Exercise: Only these lines should appear, exactly: the one containing "(hK : ∀ x, x ∈ ([] : List" and every line after it through the end of the material below.

*** Opening Data for this exercise ***

-- ==== Sys2Proof/Laws/Run.lean ====
section
/-! SUPPORT. Laws/Run.lean: one relation that says what an operation may do to the state: which parts and which dictionary entries it may
change, and that it keeps the canonical forms of memory and dictionary and the agreement of pins and state. The record updates and the named
operations of Ops satisfy it; the other files of Laws/ show it of every operation and every command. -/
namespace Sys2Proof.Machine

/-- The place of a part's bit in a set of parts. -/
def Part.code : Part → Nat
  | .mode => 0
  | .resetN => 1
  | .pwrGood => 2
  | .freezeN => 3
  | .slotId => 4
  | .bondSide => 5
  | .ready => 6
  | .faultN => 7
  | .course => 8
  | .events => 9
  | .streams => 10
  | .plan => 11
  | .loading => 12
  | .place => 13
  | .triggers => 14
  | .placeDue => 15
  | .placing => 16
  | .placeWait => 17
  | .arrays => 18
  | .cells => 19
  | .cal => 20
  | .layers => 21
  | .widenLog => 22
  | .plumbLog => 23
  | .storm => 24
  | .jointModes => 25
  | .jointParts => 26
  | .jointWaits => 27
  | .backward => 28
  | .frogMost => 29
  | .step => 30
  | .exch => 31
  | .upd => 32
  | .mem => 33
  | .memUnit => 34
  | .bridges => 35
  | .link => 36
  | .ep0 => 37
  | .ep1 => 38
  | .dict => 39
  | .meas => 40
  | .clk => 41
  | .faults => 42
  | .freeze => 43
  | .fw => 44
  | .outs => 45
  | .free => 46
  | .pending => 47

/-- In a sorted list every element of a sorted list. -/
def subk : List Nat → List Nat → Bool
  | [], _ => true
  | _ :: _, [] => false
  | a :: as, b :: bs => if a = b then subk as bs else subk (a :: as) bs

/-- From `s` to `t` an operation with the parts `f` (a bit each) and the entries `K` may have run; bit 63 stands for any entry. -/
structure Run (f : Nat) (K : List Nat) (s t : State) : Prop where
  part : ∀ p : Part, f.testBit p.code = false → s.same t p
  mem : s.memOk = true → t.memOk = true
  dict : s.dictOk = true → t.dictOk = true
  entry : s.dictOk = true → f.testBit 63 = false → ∀ k, k ∉ K → t.pdGet k = s.pdGet k
  pins : s.pinsOk = true → t.pinsOk = true
  outs : s.outs <+: t.outs

theorem orr {a b c : Nat} (k : b ||| c = c) (h : a ||| b = b) : a ||| c = c := by
  rw [← k, ← Nat.or_assoc, h]

theorem subk_mem : ∀ {a b : List Nat}, subk a b = true → ∀ {x}, x ∈ a → x ∈ b
  | [], _, _, _, hx => by cases hx
  | _ :: _, [], h, _, _ => by simp [subk] at h
  | a :: as, b :: bs, h, x, hx => by
    unfold subk at h
    split at h
    · rename_i e
      cases hx with
      | head => exact e ▸ List.mem_cons_self
      | tail _ hx => exact List.mem_cons_of_mem _ (subk_mem h hx)
    · exact List.mem_cons_of_mem _ (subk_mem h hx)

/-- The entries of a callee within those of its caller within a larger list. -/
theorem sbk {a b c : List Nat} (k : ∀ x, x ∈ b → x ∈ c) (h : subk a b = true) : ∀ x, x ∈ a → x ∈ c :=
  fun _ hx => k _ (subk_mem h hx)

theorem testBit_sub {a f i : Nat} (h : a ||| f = f) (n : f.testBit i = false) : a.testBit i = false := by
  rw [← h, Nat.testBit_or] at n
  exact (Bool.or_eq_false_iff.1 n).1
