theorem planCommand_run {f K s0} (hf : 35604174208000 ||| f = f)
    (hK : ∀ x, x ∈ ([0x300004] : List Nat) → x ∈ K) {s x1}
    (h : Run f K s0 s) : Run f K s0 (State.planCommand s x1) := by
  have r1 := @dropPlan_run f K s0 (orr hf rfl) (sbk hK rfl)
  have j0 := sbk (a := [PD.PLAN_STATUS]) hK rfl
  have cr := orr (a := 35596688949248) hf rfl
  have u0 := orr (a := 4096) hf rfl
  unfold State.planCommand
  repeat' first
    | with_reducible assumption
    | with_reducible apply setNum_run j0
    | with_reducible apply result_run cr j0
    | with_reducible apply r1
    | with_reducible apply ite_run
    | split
    | with_reducible apply run_upd_loading u0
    | dsimp only
    | intro _ _

theorem histSave_run {f K s0} (hf : 35610647592960 ||| f = f)
    (hK : ∀ x, x ∈ ([0x505005] : List Nat) → x ∈ K) {s x1}
    (h : Run f K s0 s) : Run f K s0 (State.histSave s x1) := by
  have r1 := @histNow_run f K s0 (orr hf rfl) (sbk hK rfl)
  have r2 := @histWrite_run f K s0 (orr hf rfl) (sbk hK rfl)
  have j0 := sbk (a := [PD.HIST_RESULT]) hK rfl
  have u0 := orr (a := 1073741824) hf rfl
  unfold State.histSave
  repeat' first
    | with_reducible assumption
    | with_reducible apply setNum_run j0
    | with_reducible apply r1
    | with_reducible apply r2
    | with_reducible apply ite_run
    | split
    | with_reducible apply run_upd_step u0
    | dsimp only
    | intro _ _

theorem histRestore_run {f K s0} (hf : 35600986046464 ||| f = f)
    (hK : ∀ x, x ∈ ([0x505005] : List Nat) → x ∈ K) {s x1}
    (h : Run f K s0 s) : Run f K s0 (State.histRestore s x1) := by
  have r1 := @histStart_run f K s0 (orr hf rfl) (sbk hK rfl)
  have r2 := @histNow_run f K s0 (orr hf rfl) (sbk hK rfl)
  have r3 := @setLayerNum_run f K s0 (orr hf rfl) (sbk hK rfl)
  have u0 := orr (a := 32768) hf rfl
  have u1 := orr (a := 4294967296) hf rfl
  unfold State.histRestore
  repeat' first
    | with_reducible assumption
    | with_reducible apply r1
    | with_reducible apply r2
    | with_reducible apply r3
    | with_reducible apply ite_run
    | (with_reducible apply each_run; intro _ _ _)
    | split
    | with_reducible apply run_upd_placeDue u0
    | with_reducible apply run_upd_upd u1
    | dsimp only
    | intro _ _

theorem dropStruck_run {f K s0} (hf : 524288 ||| f = f)
    (hK : ∀ x, x ∈ ([] : List Nat) → x ∈ K) {s x1}
    (h : Run f K s0 s) : Run f K s0 (State.dropStruck s x1) := by
  have u0 := orr (a := 524288) hf rfl
  unfold State.dropStruck
  repeat' first
    | with_reducible assumption
    | with_reducible apply ite_run
    | split
    | with_reducible apply run_upd_cells u0
    | dsimp only
    | intro _ _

*** Closing Data for this exercise ***

Task response:
    (hK : ∀ x, x ∈ ([] : List Nat) → x ∈ K) {s x1}
    (h : Run f K s0 s) : Run f K s0 (State.dropStruck s x1) := by
  have u0 := orr (a := 524288) hf rfl
  unfold State.dropStruck
  repeat' first
    | with_reducible assumption
    | with_reducible apply ite_run
    | split
    | with_reducible apply run_upd_cells u0
    | dsimp only
    | intro _ _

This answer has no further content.